While Bingham argued that Wolf Creek owners should have told the VVWB that they were not using effluent, Tanner says that he never notified Wolf Creek that the City had effluent available for use after 2011.[ii]

Effluent requires a fully developed infrastructure to pump that source to the golf course. That infrastructure appears incomplete. Tanner notes[iii] that he has never written a default notice to the owners of Wolf Creek while the parties deal with constructing an expensive infrastructure.

Clifford Gravett, an attorney with Bingham, Snow, and Caldwell, in a June 11, 2019 deposition,[iv] said that, while the VVWD contemplated effluent use, there was no expressed condition to do so.

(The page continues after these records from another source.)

/-- An accepted press at a SET latch counts and reports, an accepted release reports, and an accepted settlement or change of the LOCAL key
moves the LOCAL flag and reports a change of it; the accepted change is delivered with it, and nothing else changes (R140, R142). That the
level which the flag already has queues no report is the model's reading (log entry 29). PLUNGER_PRESS and PLUNGER_RELEASE with no such
change accepted do nothing (the model's choice, log entry 2). -/
def Obligations.InputsThatOnlyReport : Prop :=
  ∀ (e : Env) (b : Blocks) (q : List Instr),
    (∀ t l stamp, b.field.waiting.plunger.get t = some ⟨true, stamp⟩ → b.power.latches.get t = l → l.isSet = true →
      exec (.plungerPress t) ⟨⟨e, b⟩, q⟩ = .next ⟨⟨e, queueReport e
        ((sentPlunger b t).setLatch t { l with ignored := countUp 255 l.ignored })
        (.plungerPressed t (countUp 255 l.ignored))⟩, q⟩)
    ∧ (∀ t stamp, b.field.waiting.plunger.get t = some ⟨false, stamp⟩ →
      exec (.plungerRelease t) ⟨⟨e, b⟩, q⟩ = .next ⟨⟨e, queueReport e (sentPlunger b t) (.plungerReleased t)⟩, q⟩)
    ∧ (∀ t, b.field.waiting.plunger.get t = none →
      exec (.plungerPress t) ⟨⟨e, b⟩, q⟩ = .next ⟨⟨e, b⟩, q⟩ ∧ exec (.plungerRelease t) ⟨⟨e, b⟩, q⟩ = .next ⟨⟨e, b⟩, q⟩)
    ∧ (∀ level, b.field.waiting.key = some level →
      exec (.localKeyChange level) ⟨⟨e, b⟩, q⟩ = .next ⟨⟨e,
        if b.power.keyLocal = level then sentKey b
        else queueReport e ((sentKey b).setPower { b.power with keyLocal := level }) (.keyChange level)⟩, q⟩)

/-! ### What every block shares -/

/-- A report joins the report queue with its time; an idle transmitter takes it at once with the discard count, and a full queue
gives up its oldest and counts it (R214, R215). Contents above 91 characters go in parts of 89 (R216); that the first part has number 1
and that every part but the last is full is the model's choice (log entry 65). However many reports come
while a frame is being sent, the queue holds the last 32 of them in order, and the rest are counted up to 255. A report leaves with its
event code, the discard count, its time and its contents (R215), on the channel of R217's table with the code of that table, of R130 or of
R165, its values coded as R208 gives, in a frame of R207. Where the owner's rule leaves them open, the platform or breaker that stands
first, the count before a list, the absent markers and the place of the head message id are the model's (log entries 12, 57 and 58), and so
is the cause in event 1 of POWER alone (log entry 14). -/
def Obligations.ReportQueueKeepsTheLast : Prop :=
  (∀ (e : Env) (b : Blocks) (body : ReportBody),
    (body.contents.length ≤ 91 →
      queueReport e b body = b.setPort (b.port.pushReport { body := body, time := e.time.service, part := none }))
    ∧ (91 < body.contents.length → ∀ n, n = (body.contents.length + 88) / 89 →
      queueReport e b body = b.setPort (((List.range n).map fun i =>
        ({ body := body, time := e.time.service, part := some { number := i + 1, isLast := i + 1 = n } } : Report)).foldl
          Port.pushReport b.port)))
  ∧ (∀ (p : Port) (r : Report), p.tx = none → p.pushReport r = { p with tx := some (.report r p.discard), discard := 0 })
  ∧ (∀ (p : Port) (rs : List Report) (lost : Nat), p.tx.isSome → p.reports.length ≤ 32 → p.discard ≤ 255 →
      lost = (p.reports ++ rs).length - 32 →
      (rs.foldl Port.pushReport p).reports = (p.reports ++ rs).drop lost
      ∧ (rs.foldl Port.pushReport p).discard = min 255 (p.discard + lost)
      ∧ (rs.foldl Port.pushReport p).tx = p.tx ∧ (rs.foldl Port.pushReport p).answers = p.answers)
  ∧ (∀ (r : Report) (discard : Nat) (body : List Byte),
      (r.part = none → r.payload discard = [char r.body.event, char discard] ++ chars3 r.time ++ r.body.contents)
      ∧ (∀ n last, r.part = some ⟨n, last⟩ → r.payload discard = [char r.body.event, char discard] ++ chars3 r.time
          ++ [char n, if last then 1 else 0] ++ (r.body.contents.drop (89 * (n - 1))).take 89)
      ∧ (body = [char (r.payload discard).length, char r.body.channel.code, 0x82, 0] ++ r.payload discard →
        (PortOut.report r discard).chars = 0xD4 :: body ++ chars2 (crc body).toNat))
  ∧ (∀ sends : ReportBody → Nat → Nat → List Byte → Prop,
      (∀ r channel event contents, sends r channel event contents ↔
        r.channel.code = channel ∧ r.event = event ∧ r.contents = contents) →
      (∀ node, sends (.started node) 1 1 [char node, 0]) ∧ sends .holdoverBegun 1 2 [] ∧ sends .holdoverEnded 1 3 []
      ∧ sends .dayOverrun 1 4 [] ∧ (∀ node, sends (.silent node) 1 5 [char node])
      ∧ (∀ check cls content truncated length, sends (.frameErrors ⟨check, cls, content, truncated, length⟩) 1 6
          (chars2 check ++ chars2 cls ++ chars2 content ++ chars2 truncated ++ chars2 length))
      ∧ (∀ cause cls payload, sends (.txDrop cause cls payload) 1 7 ([char cause.code, cls.code] ++ payload))
      ∧ (∀ peer before after, sends (.peerLiveness peer before after) 1 8 [char peer, char before.code, char after.code])
      ∧ (∀ t trip dact, sends (.lateWithdraw t trip dact) 1 9 ([char t.code] ++ chars2 trip ++ chars3 dact))
      ∧ (∀ head z origin kind cause, sends (.messageDropped head z origin kind cause) 1 10
          (opt2 head ++ [char z.code, char origin.code] ++ opt1 (kind.map AutoKind.code) ++ [char cause.code]))
      ∧ (∀ z, sends (.zoneFaultBegun z) 1 11 [char z.code]) ∧ (∀ z, sends (.zoneFaultEnded z) 1 12 [char z.code])
      ∧ (∀ channel kind tag, sends (.requestOverrun channel kind tag) 1 13 [channel, kind, tag])
      ∧ (∀ c : ArrivalContents, sends (.arrival c) 3 1 ([char c.track.code] ++ chars2 c.trip ++ chars3 c.arrival
          ++ [char (outcomeCode c.outcome), char c.skipped] ++ opt2 c.entry ++ opt3 c.scheduled ++ opt3 c.target
          ++ optSigned3 c.deviation ++ opt1 c.gain))
      ∧ (∀ t target deviation gain, sends (.recomputation t target deviation gain) 3 2
          ([char t.code] ++ chars3 target ++ optSigned3 deviation ++ [char gain]))
      ∧ (∀ t phase reasons, sends (.stateAndSet t phase reasons) 3 3 [char t.code, char phase.state.code, char reasons.code])
      ∧ (∀ t trip dact cls lateness, sends (.departed t trip dact cls lateness) 3 4
          ([char t.code] ++ chars2 trip ++ chars3 dact ++ [char cls.code] ++ optSigned3 lateness))
      ∧ (∀ t rise stamp, sends (.outOfStep t rise stamp) 3 5 ([char t.code, if rise then 0 else 1] ++ chars3 stamp))
      ∧ (∀ t trip upstream source length, sends (.queueAddition t trip upstream source length) 3 6
          ([char t.code] ++ chars2 trip ++ chars3 upstream ++ [char source.code, char length]))
      ∧ (∀ t duplicate trip upstream, sends (.offerRefused t duplicate trip upstream) 3 7
          ([char t.code, if duplicate then 0 else 1] ++ chars2 trip ++ chars3 upstream))
      ∧ (∀ t trip, sends (.flushed t trip) 3 8 ([char t.code] ++ chars2 trip))
      ∧ (∀ t trip departure, sends (.amendmentDropped t trip departure) 3 9 ([char t.code] ++ chars2 trip ++ chars3 departure))
      ∧ (∀ br state cause, sends (.breakerChange br state cause) 4 1
          ([char br.code, char state.code] ++ opt1 (cause.map ChangeCause.code)))
      ∧ (∀ br count overlock, sends (.lockoutChange br count overlock) 4 2 [char br.code, char count, if overlock then 1 else 0])
      ∧ (∀ sec before after, sends (.sectionChange sec before after) 4 3
          [char sec.track.code, char sec.gap, char before.code, char after.code])
      ∧ (∀ id sec state, sends (.itemChange id sec state) 4 4
          [char id.origin, char id.serial, char sec.track.code, char sec.gap, char state.code])
      ∧ (∀ t id, sends (.latchSet t (some id)) 4 5 [char t.code, char id.origin, char id.serial]
          ∧ sends (.latchCleared t (some id)) 4 6 [char t.code, char id.origin, char id.serial])
      ∧ (∀ t, sends (.latchSet t none) 4 5 [char t.code, 0xFF, 0xFF] ∧ sends (.latchCleared t none) 4 6 [char t.code, 0xFF, 0xFF])
      ∧ (∀ t ignored, sends (.plungerPressed t ignored) 4 7 [char t.code, char ignored])
      ∧ (∀ t, sends (.plungerReleased t) 4 8 [char t.code]) ∧ (∀ isSet, sends (.keyChange isSet) 4 9 [if isSet then 1 else 0])
      ∧ (∀ sec requester reason, sends (.restoreRefused sec requester reason) 4 10
          [char sec.track.code, char sec.gap, char requester, char reason])
      ∧ (∀ r, sends (.incident .raised r) 5 1 r.fields ∧ sends (.incident .acknowledged r) 5 3 r.fields
          ∧ sends (.incident .changed r) 5 4 r.fields ∧ sends (.incident .escalated r) 5 5 r.fields
          ∧ (∀ reason, sends (.incident (.closed reason) r) 5 6 (r.fields ++ [char reason]))
          ∧ sends (.incident .copyStored r) 5 7 r.fields ∧ sends (.incident .copyRefused r) 5 8 r.fields
          ∧ sends (.incident .copyUpdated r) 5 9 r.fields ∧ sends (.incident .dropped r) 5 10 r.fields
          ∧ sends (.incident .evicted r) 5 11 r.fields ∧ sends (.incident .orphaned r) 5 12 r.fields
          ∧ sends (.incident .adopted r) 5 13 r.fields ∧ sends (.incident .yielded r) 5 14 r.fields)
      ∧ (∀ kind span platform trip, sends (.raiseLost kind span platform trip) 5 2
          ([char kind.code, char span.tracks.code, char span.first, char span.last] ++ platformChars platform ++ opt2 trip))
      ∧ (∀ channel z message phrases, sends (.play channel z message phrases) 6 1
          ([char channel, char z.code] ++ chars2 message ++ [char phrases.length] ++ phrases.flatMap chars2))
      ∧ ∀ channel z message cause, sends (.stop channel z message cause) 6 2
          ([char channel, char z.code] ++ chars2 message ++ opt1 (cause.map StopCause.code)))
  ∧ [TxDropCause.attempts, .evicted, .full].map TxDropCause.code = [0, 1, 2]
  ∧ [Liveness.unheard, .current, .stale, .lost].map Liveness.code = [0, 1, 2, 3]
  ∧ [Origin.operator, .timetable, .incident, .power, .peer].map Origin.code = [0, 1, 2, 3, 4]
  ∧ [AutoKind.approach, .delay, .suspend, .evacuate, .stalled, .held].map AutoKind.code = [0, 1, 2, 3, 4, 5]
  ∧ [DropCause.expired, .store, .queue, .displaced, .failed, .withdrawn].map DropCause.code = [0, 1, 2, 3, 4, 5]
  ∧ [some MatchOutcome.identified, some .unidentified, none].map outcomeCode = [0, 1, 2]
  ∧ [PlatformState.vacant, .dwell, .held, .released].map PlatformState.code = [0, 1, 2, 3]
  ∧ [Phase.dwell, .held, .released].map Phase.state = [.dwell, .held, .released]
  ∧ [DepartureClass.normal, .lateWithdraw, .unreleased].map DepartureClass.code = [0, 1, 2]
  ∧ [ApproachSource.heard, .injected].map ApproachSource.code = [0, 1]
  ∧ [BreakerState.closed, .opening, .opened, .closing, .failed].map BreakerState.code = [0, 1, 2, 3, 4]
  ∧ [ChangeCause.arrival, .expiry, .trip, .uncommandedClose, .settlement, .followInput].map ChangeCause.code = [0, 1, 2, 3, 4, 5]
  ∧ [SectionState.live, .dead, .unsure].map SectionState.code = [0, 1, 2]
  ∧ [ItemState.pending, .confirmed, .failed].map ItemState.code = [0, 1, 2]
  ∧ [StopCause.preempt, .withdraw, .deadline].map StopCause.code = [0, 1, 2]
  ∧ ∀ power incident estop stagger operator : Bool, Reasons.code
      { power := power, incident := incident, estop := estop, stagger := stagger, operator := operator } =
      (if power then 1 else 0) + (if incident then 2 else 0) + (if estop then 4 else 0) + (if stagger then 8 else 0)
        + (if operator then 16 else 0)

Sylvester argued during the motion hearing that Bingham manufactured [effluent] breaches. This, Bingham did to scare Wolf Creek owners into returning needed irrigation water shares so the VVWB can lease the alleged excess claims to the Southern Nevada Water Authority (SNWA) for a profit.

Summary

In his deposition, Tanner says that he never issued a default notice concerning an agreement between the City and Wolf Creek on the use of effluent. He admits that the City could not guarantee effluent delivery 365 days per year, especially during the summer months. And he admits to infrastructure issues complicating the delivery of effluent to the golf course.

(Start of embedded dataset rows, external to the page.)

/-! ### setChannel -/

@[simp] theorem Blocks.setChannel_field (b : Blocks) (i : Nat) (c : Channel) : (b.setChannel i c).field = b.field := rfl
@[simp] theorem Blocks.setChannel_bus (b : Blocks) (i : Nat) (c : Channel) : (b.setChannel i c).bus = b.bus := rfl
@[simp] theorem Blocks.setChannel_peers (b : Blocks) (i : Nat) (c : Channel) : (b.setChannel i c).peers = b.peers := rfl
@[simp] theorem Blocks.setChannel_timetable (b : Blocks) (i : Nat) (c : Channel) :
    (b.setChannel i c).timetable = b.timetable := rfl
@[simp] theorem Blocks.setChannel_describer (b : Blocks) (i : Nat) (c : Channel) :
    (b.setChannel i c).describer = b.describer := rfl
@[simp] theorem Blocks.setChannel_platforms (b : Blocks) (i : Nat) (c : Channel) :
    (b.setChannel i c).platforms = b.platforms := rfl
@[simp] theorem Blocks.setChannel_power (b : Blocks) (i : Nat) (c : Channel) : (b.setChannel i c).power = b.power := rfl
@[simp] theorem Blocks.setChannel_incidents (b : Blocks) (i : Nat) (c : Channel) :
    (b.setChannel i c).incidents = b.incidents := rfl
@[simp] theorem Blocks.setChannel_store (b : Blocks) (i : Nat) (c : Channel) : (b.setChannel i c).store = b.store := rfl
@[simp] theorem Blocks.setChannel_announce (b : Blocks) (i : Nat) (c : Channel) :
    (b.setChannel i c).announce = { b.announce with channels := modifyAt b.announce.channels (i - 1) fun _ => c } := rfl
@[simp] theorem Blocks.setChannel_port (b : Blocks) (i : Nat) (c : Channel) : (b.setChannel i c).port = b.port := rfl

/-! ### setRecords -/

@[simp] theorem Blocks.setRecords_field (b : Blocks) (l : List Incident) : (b.setRecords l).field = b.field := rfl
@[simp] theorem Blocks.setRecords_bus (b : Blocks) (l : List Incident) : (b.setRecords l).bus = b.bus := rfl
@[simp] theorem Blocks.setRecords_peers (b : Blocks) (l : List Incident) : (b.setRecords l).peers = b.peers := rfl
@[simp] theorem Blocks.setRecords_timetable (b : Blocks) (l : List Incident) : (b.setRecords l).timetable = b.timetable := rfl
@[simp] theorem Blocks.setRecords_describer (b : Blocks) (l : List Incident) : (b.setRecords l).describer = b.describer := rfl
@[simp] theorem Blocks.setRecords_platforms (b : Blocks) (l : List Incident) : (b.setRecords l).platforms = b.platforms := rfl
@[simp] theorem Blocks.setRecords_power (b : Blocks) (l : List Incident) : (b.setRecords l).power = b.power := rfl
@[simp] theorem Blocks.setRecords_incidents (b : Blocks) (l : List Incident) :
    (b.setRecords l).incidents = { b.incidents with records := l } := rfl
@[simp] theorem Blocks.setRecords_store (b : Blocks) (l : List Incident) : (b.setRecords l).store = b.store := rfl
@[simp] theorem Blocks.setRecords_announce (b : Blocks) (l : List Incident) : (b.setRecords l).announce = b.announce := rfl
@[simp] theorem Blocks.setRecords_port (b : Blocks) (l : List Incident) : (b.setRecords l).port = b.port := rfl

In his conversations with the former VVWD manager and other water district officials, even Bingham’s colleague Gravett said there was no expressed condition to using effluent in the agreements between the VVWD and  Wolf Creek.

Nonetheless, Bingham claims that the owners of Wolf Creek and their Attorneys are lying and potentially engaging in fraud.

His uncontrollable outbursts caused Judge Timothy Williams to interrupt Bingham and asked him to clarify when the alleged “misrepresentations” of facts occurred.  Bingham hemmed and hawed and spent an entire afternoon trying to explain his allegations to the Judge.

Endnotes:

[i] William J. Tanner, former Mesquite Public Works Director, deposition April 21, 2020.

[ii] Ibid, pg. 104.

[iii] Ibid.

[iv] Clifford Gravett, an attorney with Bingham, Snow and Caldwell, in a June 11, 2019 deposition, pg. 297.